> _WHAT TO DO_:
From the line with "beginStep s with" through the line with "so are ACQUIRE", inclusive, return each line of the data below exactly and leave the rest out.

******************************

-- ==== Sys2Proof/Proofs/Encoding.lean ====
section
/-! Command words (R90–R93): what the decoder answers for a legal and for an illegal word, the core's step on each, and the
host's CMD write. -/

namespace Sys2Proof.Machine

/-! ### The decoder, in the order of its checks (R93) -/

/-- Every operation's command word decodes to the operation (R91). -/
@[simp] theorem decode_encode (i : Instr) : decode (encode i) = .ok i := by cases i <;> rfl

/-- The opcode map has a row for exactly the assigned opcodes (R91). -/
theorem lookup_opcodeMap_eq_none_iff (op : BitVec 8) : opcodeMap.lookup op = none ↔ op ∉ assignedOpcodes := by
  have hkeys : opcodeMap.map Prod.fst = assignedOpcodes := rfl
  rw [← hkeys, List.lookup_eq_none_iff, List.mem_map]
  constructor
  · rintro h ⟨row, hrow, rfl⟩
    simpa using h row hrow
  · intro h row hrow
    exact bne_iff_ne.2 fun heq => h ⟨row, hrow, heq.symm⟩

theorem decode_of_reserved_ne_zero {w : Word} (h : reservedField w ≠ 0) : decode w = .error .reservedNotZero := by
  rw [decode, if_neg h]

theorem decode_of_unassigned {w : Word} (hr : reservedField w = 0) (ho : opcodeField w ∉ assignedOpcodes) :
    decode w = .error .unassignedOpcode := by
  rw [decode, if_pos hr, (lookup_opcodeMap_eq_none_iff _).2 ho]

/-- The decoder refuses every word that R93 calls illegal. -/
theorem decode_of_illegal {w : Word} (h : reservedField w ≠ 0 ∨ opcodeField w ∉ assignedOpcodes) :
    ∃ e, decode w = .error e := by
  by_cases hr : reservedField w = 0
  · exact ⟨_, decode_of_unassigned hr (h.resolve_left (not_not_intro hr))⟩
  · exact ⟨_, decode_of_reserved_ne_zero hr⟩

/-- An opcode alone in a word: the reserved field is 0 (R26). -/
theorem reservedField_setWidth (op : BitVec 8) : reservedField (op.setWidth 32) = 0 := by
  ext k hk
  simp [reservedField]

theorem opcodeField_setWidth (op : BitVec 8) : opcodeField (op.setWidth 32) = op := by
  rw [opcodeField, ← BitVec.setWidth_eq_extractLsb' (by decide), BitVec.setWidth_setWidth_of_le _ (by decide),
    BitVec.setWidth_eq]

/-- Settles O2: each word of the map is the `encode` of its operation, and an opcode without a row is refused. -/
theorem opcodeMapWords : Obligations.OpcodeMapWords := by
  unfold Obligations.OpcodeMapWords
  refine ⟨decode_encode .luma, decode_encode .threshold, decode_encode .bitDecide, decode_encode .parBit,
    decode_encode .parCheck, decode_encode .parEncode, decode_encode .parDecode, decode_encode .crc16,
    decode_encode .frameCreate, decode_encode .frameParse, decode_encode .chunk, decode_encode .reassemble,
    decode_encode .lzCompress, decode_encode .lzDecompress, decode_encode .compressData, decode_encode .fecEncode,
    decode_encode .fecDecode, decode_encode .envWrap, decode_encode .envUnwrap, fun op hop => ?unassigned⟩
  case unassigned =>
    exact decode_of_unassigned (reservedField_setWidth op) (by rw [opcodeField_setWidth]; exact hop)

/-! ### The core's step on a command word (R93, R97) -/

/-- Nothing is pending and the core is not stuck: the core moves (R311). -/
theorem step_of_inputs_nil {s : State} (hi : s.inputs = []) (hs : s.stuck = false) : step s = coreTurn s := by
  rw [step_nil hi, lastTurn, hs, Bool.and_false, if_neg Bool.false_ne_true]

/-- A `coreTurn` comes first: the core moves, and the events after it stay pending (R311). -/
theorem step_of_coreTurn {s : State} {rest : List Input} (hi : s.inputs = .coreTurn :: rest) :
    step s = coreTurn { s with inputs := rest } := step_cons hi

/-- The core's turn on a command word that the decoder refuses (R93). -/
theorem coreTurn_of_decode_error {s : State} {e : DecodeError} (hb : s.phase = .busy) (hs : s.stuck = false)
    (hd : decode s.cmd = .error e) : ∃ t, coreTurn s = .next t ∧ CompletedAs s t .illegalOpcode 0 0 0 0 [] :=
  ⟨_, (coreTurn_enabled hb hs).trans (runCommand_error hd), completedAs_complete s { rc := .illegalOpcode }⟩

/-- Settles O4: the decoder refuses an illegal word (`decode_of_illegal`), and the core's turn on a refused word completes
with ILLEGAL_OPCODE; the step is that turn whether nothing is pending or a `coreTurn` comes first. -/
theorem illegalCommandWordCompletes : Obligations.IllegalCommandWordCompletes := by
  unfold Obligations.IllegalCommandWordCompletes
  intro s hb hs hw
  obtain ⟨e, hd⟩ := decode_of_illegal hw
  refine ⟨fun hi => ?nothingPending, fun rest hi => ?coreTurnFirst⟩
  case nothingPending =>
    rw [step_of_inputs_nil hi hs]
    exact coreTurn_of_decode_error hb hs hd
  case coreTurnFirst =>
    rw [step_of_coreTurn hi]
    exact coreTurn_of_decode_error hb hs hd

/-! ### Register writes and the acceptance of a command word (R42, R90) -/

theorem unlessBusy_of_idle {s : State} (t : State) (h : s.phase = .idle) : unlessBusy s t = t := by
  simp [unlessBusy, busy, h]

theorem unlessBusy_of_busy {s : State} (t : State) (h : s.phase = .busy) : unlessBusy s t = dropWrite s := by
  simp [unlessBusy, busy, h]

/-- A pending register write that reaches a register takes its effect there (R22). -/
theorem step_regWrite {s : State} {offset size : Nat} {v : Word} {rest : List Input} {r : RegName}
    (hi : s.inputs = .regWrite offset size v :: rest) (hr : regAt offset size = some r) :
    step s = .next (writeReg { s with inputs := rest } v r) := by
  rw [step_cons hi, takeInput_host (by simp), hostEvent, hostRegWrite, hr]

/-- Settles O47: a write at 0x0C reaches CMD, which takes the word while IDLE and drops the write while BUSY. -/
theorem commandAcceptance : Obligations.CommandAcceptance := by
  unfold Obligations.CommandAcceptance
  intro s w rest hi
  have hstep : step s = .next (unlessBusy { s with inputs := rest } (acceptCommand { s with inputs := rest } w)) :=
    step_regWrite (r := .cmd) hi rfl
  refine ⟨fun hp => ?idle, fun hp => ?busy⟩
  case idle => exact hstep.trans (congrArg _ (unlessBusy_of_idle _ hp))
  case busy => exact hstep.trans (congrArg _ (unlessBusy_of_busy _ hp))

end Sys2Proof.Machine
end


/-! The bit and parity codec (40_bitcodec.md): what LUMA, THRESHOLD, BIT_DECIDE, PAR_BIT, PAR_CHECK, PAR_ENCODE and
PAR_DECODE do in each case of their rules. -/

namespace Sys2Proof.Machine

/-! ### Words and counts -/

/-- A register's value, taken as a count and reported, is the register (R100). -/
@[simp] theorem resWord_toNat (w : Word) : resWord w.toNat = w := by
  rw [resWord, BitVec.ofNat_toNat, BitVec.setWidth_eq]

/-! ### LUMA (R140) -/

/-- LUMA touches no buffer RAM, so no common check can fail (R95, R98). -/
theorem commonCheck_luma (s : State) : commonCheck .luma s = none := rfl

theorem performLuma_of_reserved {s : State} (h : s.arg0.extractLsb' 24 8 ≠ 0) : performLuma s = raiseRc .badArg :=
  if_pos ((field_ne_zero s.arg0 31 24).2 h)

theorem performLuma_of_sample {s : State} (h : s.arg0.extractLsb' 24 8 = 0) :
    performLuma s = .ok
      { rc := .success
        res0 := resWord (299 * (s.arg0.extractLsb' 16 8).toNat + 587 * (s.arg0.extractLsb' 8 8).toNat
          + 114 * (s.arg0.extractLsb' 0 8).toNat) } := by
  have hreserved : ¬ field s.arg0 31 24 ≠ 0 := fun hne => (field_ne_zero s.arg0 31 24).1 hne h
  rw [performLuma, if_neg hreserved, lumaOf, field_eq_extract, field_eq_extract, field_eq_extract]
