-- ==== Sys2Proof/Machine/Tmds.lean ====
section
/-! DEFINITION. The line code TMDS_ENC: `tmds8`, `ctrl_sym`, `wire` and the lanes' bits (43_serializer_tmds.md R210 to
R215). The default code is the spec's, marked there as general knowledge (93 G1, G2; log 30). -/

namespace Sys2Proof.Machine

/-- `popcount` (00_scope.md R10). -/
def popcount {w : Nat} (x : BitVec w) : Nat := ((List.range w).filter (fun i => x.getLsbD i)).length

/-- Stage 1 takes the XNOR chain (43_serializer_tmds.md R212). -/
def usesXnor (d : Byte) : Bool := decide (4 < popcount d) || (popcount d == 4 && !d.getLsbD 0)

/-- Bit `i` of `q_m` for i in 0..7 (43_serializer_tmds.md R212). -/
def chainBit (xnor : Bool) (d : Byte) : Nat → Bool
  | 0 => d.getLsbD 0
  | i + 1 => if xnor then !(chainBit xnor d i ^^ d.getLsbD (i + 1)) else chainBit xnor d i ^^ d.getLsbD (i + 1)

/-- Bits 7:0 of `q_m` (43_serializer_tmds.md R212). -/
def chainByte (xnor : Bool) (d : Byte) : Byte := BitVec.ofBoolListLE ((List.range 8).map (chainBit xnor d))

/-- `q_m` (43_serializer_tmds.md R212). -/
def tmdsStage1 (d : Byte) : BitVec 9 := BitVec.ofBool (!usesXnor d) ++ chainByte (usesXnor d) d

/-- A symbol from bits 9, 8 and 7:0. -/
def symbolOf (bit9 bit8 : Bool) (low : Byte) : Symbol := BitVec.ofBool bit9 ++ BitVec.ofBool bit8 ++ low

/-- `tmds8`, stage 2, from `q_m` and the lane's disparity (43_serializer_tmds.md R213). -/
def tmdsStage2 (qm : BitVec 9) (cnt : Int) : Coded :=
  let low : Byte := qm.extractLsb' 0 8
  let m : Bool := qm.getLsbD 8
  let n1 : Int := popcount low
  let n0 : Int := 8 - n1
  if cnt = 0 ∨ n1 = n0 then
    { sym := symbolOf (!m) m (if m then low else ~~~low)
      cnt := if m then cnt + (n1 - n0) else cnt + (n0 - n1) }
  else if (0 < cnt ∧ n0 < n1) ∨ (cnt < 0 ∧ n1 < n0) then
    { sym := symbolOf true m (~~~low), cnt := cnt + 2 * (m.toNat : Int) + (n0 - n1) }
  else
    { sym := symbolOf false m low, cnt := cnt - 2 * (1 - (m.toNat : Int)) + (n1 - n0) }

/-- `tmds8` on one lane (43_serializer_tmds.md R212, R213), or what another line code gives (log 19). -/
def tmds8 (code : LineCode) (d : Byte) (cnt : Int) : Coded :=
  match code with
  | .standard => tmdsStage2 (tmdsStage1 d) cnt
  | .other id => { sym := (Config.otherSymbol id d cnt).1, cnt := (Config.otherSymbol id d cnt).2 }

/-- The four control symbols of the default code (43_serializer_tmds.md R214). -/
def standardCtrlSym (c1 c0 : Bool) : Symbol :=
  match c1, c0 with
  | false, false => 0x354
  | false, true => 0x0AB
  | true, false => 0x154
  | true, true => 0x2AB

/-- `ctrl_sym` (43_serializer_tmds.md R214). -/
def ctrlSym (code : LineCode) (c1 c0 : Bool) : Symbol :=
  match code with
  | .standard => standardCtrlSym c1 c0
  | .other id => Config.otherCtrlSymbol id c1 c0

/-- `wire(p)`: the record of one pixel period and the lanes' new disparity: blue and the sync bits on lane 0, green on
lane 1, red on lane 2 (43_serializer_tmds.md R210, R211). -/
def wirePeriod (code : LineCode) (cnt : Disparity) (p : PixelPeriod) : OutRecord × Disparity :=
  match p with
  | .ctrl vs hs =>
    ({ period := p
       wire := { sym0 := ctrlSym code vs hs, sym1 := ctrlSym code false false, sym2 := ctrlSym code false false } }, cnt)
  | .video r g b =>
    let l0 := tmds8 code b cnt.lane0
    let l1 := tmds8 code g cnt.lane1
    let l2 := tmds8 code r cnt.lane2
    ({ period := p, wire := { sym0 := l0.sym, sym1 := l1.sym, sym2 := l2.sym } },
     { lane0 := l0.cnt, lane1 := l1.cnt, lane2 := l2.cnt })

/-- The records of successive pixel periods. -/
def wireRecords (code : LineCode) : Disparity → List PixelPeriod → List OutRecord
  | _, [] => []
  | cnt, p :: ps => (wirePeriod code cnt p).1 :: wireRecords code (wirePeriod code cnt p).2 ps

/-- The disparity after successive pixel periods. -/
def wireDisparity (code : LineCode) : Disparity → List PixelPeriod → Disparity
  | cnt, [] => cnt
  | cnt, p :: ps => wireDisparity code (wirePeriod code cnt p).2 ps

/-- A lane's bits in one pixel period, bit 0 of the symbol first (43_serializer_tmds.md R215). -/
def laneBits (q : Symbol) : List Bool := (List.range 10).map (fun i => q.getLsbD i)

/-- The clock lane in one pixel period: five bit times at one level, five at the other; which comes first is not
specified (30_encoding.md R117, 93 U13; log 31). -/
def clockBits : List Bool := List.replicate 5 Config.clockFirstLevel ++ List.replicate 5 (!Config.clockFirstLevel)

/-- Bit `i` of what a receiver of the default code reads from symbol `q` (43_serializer_tmds.md R215). -/
def decodedBit (q : Symbol) (i : Nat) : Bool :=
  let x : Byte := if q.getLsbD 9 then ~~~(q.extractLsb' 0 8) else q.extractLsb' 0 8
  match i with
  | 0 => x.getLsbD 0
  | k + 1 => if q.getLsbD 8 then x.getLsbD (k + 1) ^^ x.getLsbD k else !(x.getLsbD (k + 1) ^^ x.getLsbD k)

/-- The byte a receiver of the default code reads from a symbol (43_serializer_tmds.md R215). -/
def tmdsDecode (q : Symbol) : Byte := BitVec.ofBoolListLE ((List.range 8).map (decodedBit q))

end Sys2Proof.Machine
end

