-- ==== Sys2Proof/Certificates/Slice0/Obligations.lean ====
section
/-! DEFINITION. The statements for the provers, from the numbered rules of spec/. -/

open Sys2Proof Sys2Proof.Machine

/-! Encoding. -/

/-- Decoding the word of a well-formed operation gives it back (30_encoding.md R91 to R99, R110 to R113). -/
def Obligations.DecodeOfEncodeIsIdentity : Prop :=
  ∀ i : Instr, i.wellFormed = true → decodeAt i.interface (encode i) = .ok i

/-- What either decoder accepts is a well-formed operation of its interface, and encodes to the word it was read from: no
bit of a legal word is ignored (30_encoding.md R91, R100, R114). -/
def Obligations.EncodeOfDecodeIsIdentity : Prop :=
  ∀ (f : Interface) (w : Word) (i : Instr), decodeAt f w = .ok i →
    encode i = w ∧ i.interface = f ∧ i.wellFormed = true

/-- No word has the fixed bits of two rows of one interface (30_encoding.md R99). -/
def Obligations.OpcodeRowsAreDisjoint : Prop :=
  ∀ (w : Word) (r1 r2 : OpRow), r1 ∈ opTable → r2 ∈ opTable → r1.interface = r2.interface →
    r1.admits w = true → r2.admits w = true → r1 = r2

/-- A few words of the spec's own table decode to the operations they stand for (95_test_vectors.md T1, T2). -/
def Obligations.SpecWordsDecode : Prop :=
  decodeReq 0x010000EF = .ok (.lineBegin 239) ∧ decodeReq 0x03000001 = .ok (.publish .b1) ∧
  decodeReq 0x11000003 = .ok (.audEnq 3) ∧ decodeReq 0x20000001 = .ok (.setScale .eightToSeven) ∧
  decodeReq 0x70000000 = .ok .start ∧ decodeCmd 0x18000060 = .ok (.ctrl true false 96) ∧
  decodeCmd 0x20000140 = .ok (.pixels 320) ∧ decodeCmd 0 = .ok .nop

/-- R100 whole: which request words are illegal, and that an illegal one changes nothing but the port, where it pulses
REQ_ERR (30_encoding.md R100). -/
def Obligations.IllegalRequestOnlyPulsesReqErr : Prop :=
  ∀ (s : State) (ctx : Context) (w : Word) (pl : List (List Byte)) (rest : List Turn),
    buildLegal s.cfg = true → s.inbox = .request ctx w pl :: rest → ctx ≠ .consumerInterrupt →
    ((∀ r ∈ opTable, r.interface = .req → r.admits w = false) ∨
      ((w.extractLsb' 24 8 = 0x01#8 ∨ w.extractLsb' 24 8 = 0x02#8) ∧ 240 ≤ (w.extractLsb' 0 9).toNat)) →
    step s = .next
      { s with
        inbox := rest
        fresh := s.fresh + 1
        port := { ctx := ctx, payload := pl, rsp := none, reqErr := true, outcome := some .badRequest, inner := [] } }

/-- A reserved command word popped in command mode is consumed, emits nothing and sets M_CMD (30_encoding.md R114,
43_serializer_tmds.md R207). -/
def Obligations.ReservedCommandSetsMCmd : Prop :=
  ∀ (s : State) (w : Word) (rest : List Word), MarksClear s → s.serRem = 0 → s.fifo = w :: rest →
    (3 ≤ (w.extractLsb' 28 4).toNat ∨
      (w.extractLsb' 28 4 = 0#4 ∧ w.extractLsb' 0 28 ≠ 0) ∨
      ((w.extractLsb' 28 4 = 1#4 ∨ w.extractLsb' 28 4 = 2#4) ∧ w.extractLsb' 0 12 = 0) ∨
      (w.extractLsb' 28 4 = 1#4 ∧ w.extractLsb' 12 14 ≠ 0) ∨
      (w.extractLsb' 28 4 = 2#4 ∧ w.extractLsb' 12 16 ≠ 0)) →
    serPopTurn s = .next { s with fifo := rest, mCmd := true }

/-! Fetching. -/

/-- When a request word offered next decodes, the step is `exec` of its operation, with the requester and the payload at
the port; an operation that must wait for the mutex is offered again (00_scope.md R12, 30_encoding.md R90, 20 R74). -/
def Obligations.StepRunsDecodedRequest : Prop :=
  ∀ (s : State) (ctx : Context) (w : Word) (pl : List (List Byte)) (rest : List Turn) (i : Instr),
    buildLegal s.cfg = true → s.inbox = .request ctx w pl :: rest → decodeReq w = .ok i →
    step s = settleRequest (.request ctx w pl)
      (exec i
        { s with
          inbox := rest
          fresh := s.fresh + 1
          port := { ctx := ctx, payload := pl, rsp := none, reqErr := false, outcome := none, inner := [] } })

/-- When SER's turn is next, the serializer is in command mode and the word at the FIFO's head decodes, the step is `exec`
of its command on the state without that word (43_serializer_tmds.md R204). -/
def Obligations.StepRunsPoppedCommand : Prop :=
  ∀ (s : State) (w : Word) (ws : List Word) (rest : List Turn) (i : Instr),
    buildLegal s.cfg = true → s.inbox = .serPop :: rest → s.fifo = w :: ws → s.serRem = 0 → decodeCmd w = .ok i →
    step s = exec i { s with inbox := rest, fresh := s.fresh + 1, port := Port.idle, fifo := ws }

/-- A well-formed operation placed by `withFetchWord` is the one the very next step runs; the one word that is legal at
both interfaces, 0x20000001, is placed as a request (log 5, log 24). -/
def Obligations.PlacedOperationIsRunNext : Prop :=
  ∀ (s : State) (i : Instr), buildLegal s.cfg = true → i.wellFormed = true → i ≠ .pixels 1 →
    (i.interface = .req →
      step (s.withFetchWord 32 (encode i).toNat) =
        settleRequest (.request (issuerOf i) (encode i) []) (exec i (present (issuerOf i) [] (beginStep s)))) ∧
    (i.interface = .cmd →
      step (s.withFetchWord 32 (encode i).toNat) =
        exec i { beginStep s with fifo := s.fifo.tail, serRem := 0 })

/-- A request from a context its port does not allow, by the high nibble of its OP, is refused (30_encoding.md R91, R101);
so are ACQUIRE and RELEASE from the consumer while RUN = 1 (44_frame_exchange.md R235). -/
def Obligations.RequestsOutOfTheirPlaceAreRefused : Prop :=
  ∀ (s : State) (i : Instr), i.interface = .req →
    (¬((((encode i).extractLsb' 28 4 = 0#4 ∨ (encode i).extractLsb' 28 4 = 1#4) ∧ s.port.ctx = .producer) ∨
      ((encode i).extractLsb' 28 4 = 2#4 ∧ s.port.ctx ≠ .consumerInterrupt) ∨
      (((encode i).extractLsb' 28 4 = 4#4 ∨ (encode i).extractLsb' 28 4 = 5#4 ∨ (encode i).extractLsb' 28 4 = 7#4) ∧
        s.port.ctx = .consumerThread)) →
      exec i s = .refused (.wrongPort s.port.ctx)) ∧
    ((i = .acquire ∨ ∃ buf, i = .release buf) → s.port.ctx = .consumerThread → s.run = true →
      exec i s = .refused .sequencerOwnsFrames)

/-- A FrameExchange operation whose mutex is held is not yet taken: its turn is offered again after the others, and nothing
else happens (20_memory.md R74; the queue of turns is the model's, log 3, log 15). -/
def Obligations.HeldMutexMakesRequestWait : Prop :=
  ∀ (s : State) (ctx : Context) (w : Word) (pl : List (List Byte)) (rest : List Turn) (i : Instr),
    buildLegal s.cfg = true → s.inbox = .request ctx w pl :: rest → decodeReq w = .ok i → s.fx.lock ≠ .free →
    ((ctx = .producer ∧
        ((∃ line, i = .lineBegin line ∨ i = .lineEnd line) ∨ (∃ buf, i = .publish buf) ∨ i = .frameComplete)) ∨
      (ctx = .consumerThread ∧ s.run = false ∧ (i = .acquire ∨ ∃ buf, i = .release buf))) →
    step s = .next
      { s with
        inbox := rest ++ [.request ctx w pl]
        fresh := s.fresh + 1
        port := { ctx := ctx, payload := pl, rsp := none, reqErr := false, outcome := none, inner := [] } }

/-! FrameExchange. -/

/-- LINE_BEGIN of a legal line opens it and changes nothing else (44_frame_exchange.md R230). -/
def Obligations.LineBeginOpensLine : Prop :=
  ∀ (s : State) (line : BitVec 9), s.port.ctx = .producer → s.fx.lock = .free → line.toNat < 240 →
    exec (.lineBegin line) s = .next
      { s with
        prodLine := line.setWidth 8
        prodOpen := true
        port := { s.port with rsp := none, reqErr := false, outcome := some .ok } }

******************************

> _SOLUTION TO THIS PROBLEM_:
        exec i { beginStep s with fifo := s.fifo.tail, serRem := 0 })

/-- A request from a context its port does not allow, by the high nibble of its OP, is refused (30_encoding.md R91, R101);
so are ACQUIRE and RELEASE from the consumer while RUN = 1 (44_frame_exchange.md R235). -/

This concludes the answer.